WORK INSTRUCTION => Those lines of the material below that fall between its first line and the line with "rw [if_pos ‹m", both included, are to be repeated exactly.

[[ LISTED ENTRIES open ]]

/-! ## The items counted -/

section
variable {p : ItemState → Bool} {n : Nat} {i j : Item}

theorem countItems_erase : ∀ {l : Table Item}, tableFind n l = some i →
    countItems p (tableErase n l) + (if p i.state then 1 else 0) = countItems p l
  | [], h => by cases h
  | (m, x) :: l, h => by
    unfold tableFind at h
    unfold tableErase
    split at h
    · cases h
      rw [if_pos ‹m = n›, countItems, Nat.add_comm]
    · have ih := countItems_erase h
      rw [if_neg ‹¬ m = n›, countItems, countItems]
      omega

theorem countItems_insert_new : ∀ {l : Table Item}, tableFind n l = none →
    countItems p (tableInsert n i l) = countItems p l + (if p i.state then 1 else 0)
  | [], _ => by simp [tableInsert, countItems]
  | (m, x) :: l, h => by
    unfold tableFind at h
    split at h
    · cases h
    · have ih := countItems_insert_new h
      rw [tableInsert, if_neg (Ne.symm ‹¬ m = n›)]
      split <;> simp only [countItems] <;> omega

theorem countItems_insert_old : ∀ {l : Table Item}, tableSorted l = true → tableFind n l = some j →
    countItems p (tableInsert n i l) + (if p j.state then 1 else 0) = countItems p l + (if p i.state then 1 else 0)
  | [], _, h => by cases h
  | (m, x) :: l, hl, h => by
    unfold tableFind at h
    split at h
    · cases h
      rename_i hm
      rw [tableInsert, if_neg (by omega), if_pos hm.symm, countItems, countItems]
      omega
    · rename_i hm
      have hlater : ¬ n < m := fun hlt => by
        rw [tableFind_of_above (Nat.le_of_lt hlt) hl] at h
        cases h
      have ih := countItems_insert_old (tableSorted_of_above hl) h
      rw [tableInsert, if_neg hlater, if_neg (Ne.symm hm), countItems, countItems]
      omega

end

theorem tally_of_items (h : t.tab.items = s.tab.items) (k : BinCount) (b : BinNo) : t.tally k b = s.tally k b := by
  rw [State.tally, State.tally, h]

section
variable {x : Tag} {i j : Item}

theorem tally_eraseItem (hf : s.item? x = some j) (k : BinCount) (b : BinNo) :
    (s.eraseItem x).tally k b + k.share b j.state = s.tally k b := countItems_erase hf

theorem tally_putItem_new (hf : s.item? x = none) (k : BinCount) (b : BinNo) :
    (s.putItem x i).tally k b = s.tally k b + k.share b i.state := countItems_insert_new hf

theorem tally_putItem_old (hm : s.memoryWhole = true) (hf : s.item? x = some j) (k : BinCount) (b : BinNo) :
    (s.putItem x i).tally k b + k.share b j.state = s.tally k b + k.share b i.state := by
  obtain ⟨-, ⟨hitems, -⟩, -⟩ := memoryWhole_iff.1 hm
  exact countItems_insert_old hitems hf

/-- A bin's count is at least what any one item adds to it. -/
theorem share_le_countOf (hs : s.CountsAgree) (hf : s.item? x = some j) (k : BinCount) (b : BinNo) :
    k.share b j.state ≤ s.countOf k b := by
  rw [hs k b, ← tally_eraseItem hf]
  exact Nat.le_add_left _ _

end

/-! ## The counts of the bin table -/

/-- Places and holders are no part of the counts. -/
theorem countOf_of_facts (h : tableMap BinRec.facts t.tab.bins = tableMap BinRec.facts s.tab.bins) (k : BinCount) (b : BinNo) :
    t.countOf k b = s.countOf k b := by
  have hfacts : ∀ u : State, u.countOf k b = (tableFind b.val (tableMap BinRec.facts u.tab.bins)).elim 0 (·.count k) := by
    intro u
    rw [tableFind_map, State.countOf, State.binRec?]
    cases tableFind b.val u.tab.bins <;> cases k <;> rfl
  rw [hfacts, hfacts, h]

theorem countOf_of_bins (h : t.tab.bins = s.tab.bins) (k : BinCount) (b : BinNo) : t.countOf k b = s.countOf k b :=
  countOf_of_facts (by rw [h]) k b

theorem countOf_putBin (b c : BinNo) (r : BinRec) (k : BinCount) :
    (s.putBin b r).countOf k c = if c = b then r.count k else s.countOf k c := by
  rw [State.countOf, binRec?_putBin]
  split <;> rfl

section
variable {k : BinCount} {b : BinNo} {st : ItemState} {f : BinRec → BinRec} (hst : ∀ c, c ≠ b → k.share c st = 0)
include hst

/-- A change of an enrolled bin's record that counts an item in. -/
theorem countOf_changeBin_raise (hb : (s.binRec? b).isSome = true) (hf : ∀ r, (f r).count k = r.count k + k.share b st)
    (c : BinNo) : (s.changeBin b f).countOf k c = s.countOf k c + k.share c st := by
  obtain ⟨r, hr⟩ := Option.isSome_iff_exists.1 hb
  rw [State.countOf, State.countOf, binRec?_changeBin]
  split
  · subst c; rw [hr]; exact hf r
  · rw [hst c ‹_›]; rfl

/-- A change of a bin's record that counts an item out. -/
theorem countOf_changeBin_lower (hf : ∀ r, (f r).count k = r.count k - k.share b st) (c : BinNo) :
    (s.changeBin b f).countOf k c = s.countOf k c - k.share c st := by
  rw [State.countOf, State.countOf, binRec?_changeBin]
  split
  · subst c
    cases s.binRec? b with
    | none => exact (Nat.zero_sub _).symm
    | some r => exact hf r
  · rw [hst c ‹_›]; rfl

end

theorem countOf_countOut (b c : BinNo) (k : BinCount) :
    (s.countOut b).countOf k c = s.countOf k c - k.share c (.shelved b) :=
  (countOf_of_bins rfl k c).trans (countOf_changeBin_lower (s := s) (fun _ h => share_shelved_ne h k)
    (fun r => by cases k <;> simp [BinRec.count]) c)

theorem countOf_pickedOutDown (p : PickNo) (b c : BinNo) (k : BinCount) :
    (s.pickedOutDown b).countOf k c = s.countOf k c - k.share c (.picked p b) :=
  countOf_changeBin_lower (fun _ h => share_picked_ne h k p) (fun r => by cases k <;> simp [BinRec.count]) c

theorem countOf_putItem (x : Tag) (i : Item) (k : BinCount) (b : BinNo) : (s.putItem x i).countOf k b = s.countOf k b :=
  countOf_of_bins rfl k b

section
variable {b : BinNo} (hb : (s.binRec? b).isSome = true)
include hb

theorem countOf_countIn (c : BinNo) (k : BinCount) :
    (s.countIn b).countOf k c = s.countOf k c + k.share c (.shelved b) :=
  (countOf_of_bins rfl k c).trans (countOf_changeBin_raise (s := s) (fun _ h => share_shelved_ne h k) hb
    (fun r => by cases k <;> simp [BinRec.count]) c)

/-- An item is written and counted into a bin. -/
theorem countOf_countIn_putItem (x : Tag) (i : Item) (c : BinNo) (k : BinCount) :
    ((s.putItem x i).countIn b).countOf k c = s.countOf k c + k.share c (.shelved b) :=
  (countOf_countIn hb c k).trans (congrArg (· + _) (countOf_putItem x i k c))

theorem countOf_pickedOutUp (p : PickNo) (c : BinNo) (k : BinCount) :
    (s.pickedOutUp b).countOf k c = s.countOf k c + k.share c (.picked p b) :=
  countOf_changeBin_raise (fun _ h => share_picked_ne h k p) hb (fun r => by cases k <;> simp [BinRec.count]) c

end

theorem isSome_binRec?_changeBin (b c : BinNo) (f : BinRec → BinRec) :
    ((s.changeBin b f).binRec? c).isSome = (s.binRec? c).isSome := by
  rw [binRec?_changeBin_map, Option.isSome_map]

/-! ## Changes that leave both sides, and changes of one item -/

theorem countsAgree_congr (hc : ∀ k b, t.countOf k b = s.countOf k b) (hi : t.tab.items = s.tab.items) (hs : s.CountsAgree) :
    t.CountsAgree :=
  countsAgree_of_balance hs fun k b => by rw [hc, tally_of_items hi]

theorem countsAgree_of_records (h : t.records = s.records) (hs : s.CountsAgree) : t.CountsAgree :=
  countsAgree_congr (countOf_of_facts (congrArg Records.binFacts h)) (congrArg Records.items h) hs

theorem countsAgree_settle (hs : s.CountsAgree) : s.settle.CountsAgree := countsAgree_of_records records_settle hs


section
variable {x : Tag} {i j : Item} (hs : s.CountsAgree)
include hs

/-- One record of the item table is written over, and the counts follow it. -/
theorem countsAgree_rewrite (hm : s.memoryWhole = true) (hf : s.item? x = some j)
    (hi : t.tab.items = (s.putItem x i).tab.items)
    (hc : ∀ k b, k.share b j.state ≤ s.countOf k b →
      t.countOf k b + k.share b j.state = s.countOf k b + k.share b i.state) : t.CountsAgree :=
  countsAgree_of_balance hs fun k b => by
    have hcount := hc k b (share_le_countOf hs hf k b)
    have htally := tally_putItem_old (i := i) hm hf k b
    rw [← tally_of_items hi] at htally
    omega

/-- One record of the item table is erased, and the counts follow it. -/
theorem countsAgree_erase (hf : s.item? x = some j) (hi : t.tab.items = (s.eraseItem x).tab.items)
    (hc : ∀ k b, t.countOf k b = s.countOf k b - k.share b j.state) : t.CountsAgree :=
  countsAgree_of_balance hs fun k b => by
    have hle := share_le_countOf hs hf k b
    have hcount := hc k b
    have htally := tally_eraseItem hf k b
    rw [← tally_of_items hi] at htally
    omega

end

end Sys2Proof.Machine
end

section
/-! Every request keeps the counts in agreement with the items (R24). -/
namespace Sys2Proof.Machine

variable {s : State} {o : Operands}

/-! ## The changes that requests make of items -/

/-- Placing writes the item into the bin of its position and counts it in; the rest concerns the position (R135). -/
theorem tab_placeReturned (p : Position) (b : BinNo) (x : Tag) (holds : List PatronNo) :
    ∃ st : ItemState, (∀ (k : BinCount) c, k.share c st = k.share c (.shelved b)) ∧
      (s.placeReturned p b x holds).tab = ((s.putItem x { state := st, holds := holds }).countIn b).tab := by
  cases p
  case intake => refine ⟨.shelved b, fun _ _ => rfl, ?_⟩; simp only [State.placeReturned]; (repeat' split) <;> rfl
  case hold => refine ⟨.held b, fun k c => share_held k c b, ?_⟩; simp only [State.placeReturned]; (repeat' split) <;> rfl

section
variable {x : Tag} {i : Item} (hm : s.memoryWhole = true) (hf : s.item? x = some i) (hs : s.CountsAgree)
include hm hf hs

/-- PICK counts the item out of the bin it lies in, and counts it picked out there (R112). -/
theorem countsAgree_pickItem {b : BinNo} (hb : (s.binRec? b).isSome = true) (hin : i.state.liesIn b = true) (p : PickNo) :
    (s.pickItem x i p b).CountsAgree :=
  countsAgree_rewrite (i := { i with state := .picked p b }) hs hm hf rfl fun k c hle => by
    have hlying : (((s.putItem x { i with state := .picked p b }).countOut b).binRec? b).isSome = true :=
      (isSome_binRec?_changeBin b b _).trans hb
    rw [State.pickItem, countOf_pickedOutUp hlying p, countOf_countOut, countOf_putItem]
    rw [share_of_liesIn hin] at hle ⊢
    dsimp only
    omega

[[ LISTED ENTRIES closed ]]

ANSWER BELOW =>
/-! ## The items counted -/

section
variable {p : ItemState → Bool} {n : Nat} {i j : Item}

theorem countItems_erase : ∀ {l : Table Item}, tableFind n l = some i →
    countItems p (tableErase n l) + (if p i.state then 1 else 0) = countItems p l
  | [], h => by cases h
  | (m, x) :: l, h => by
    unfold tableFind at h
    unfold tableErase
    split at h
    · cases h
      rw [if_pos ‹m = n›, countItems, Nat.add_comm]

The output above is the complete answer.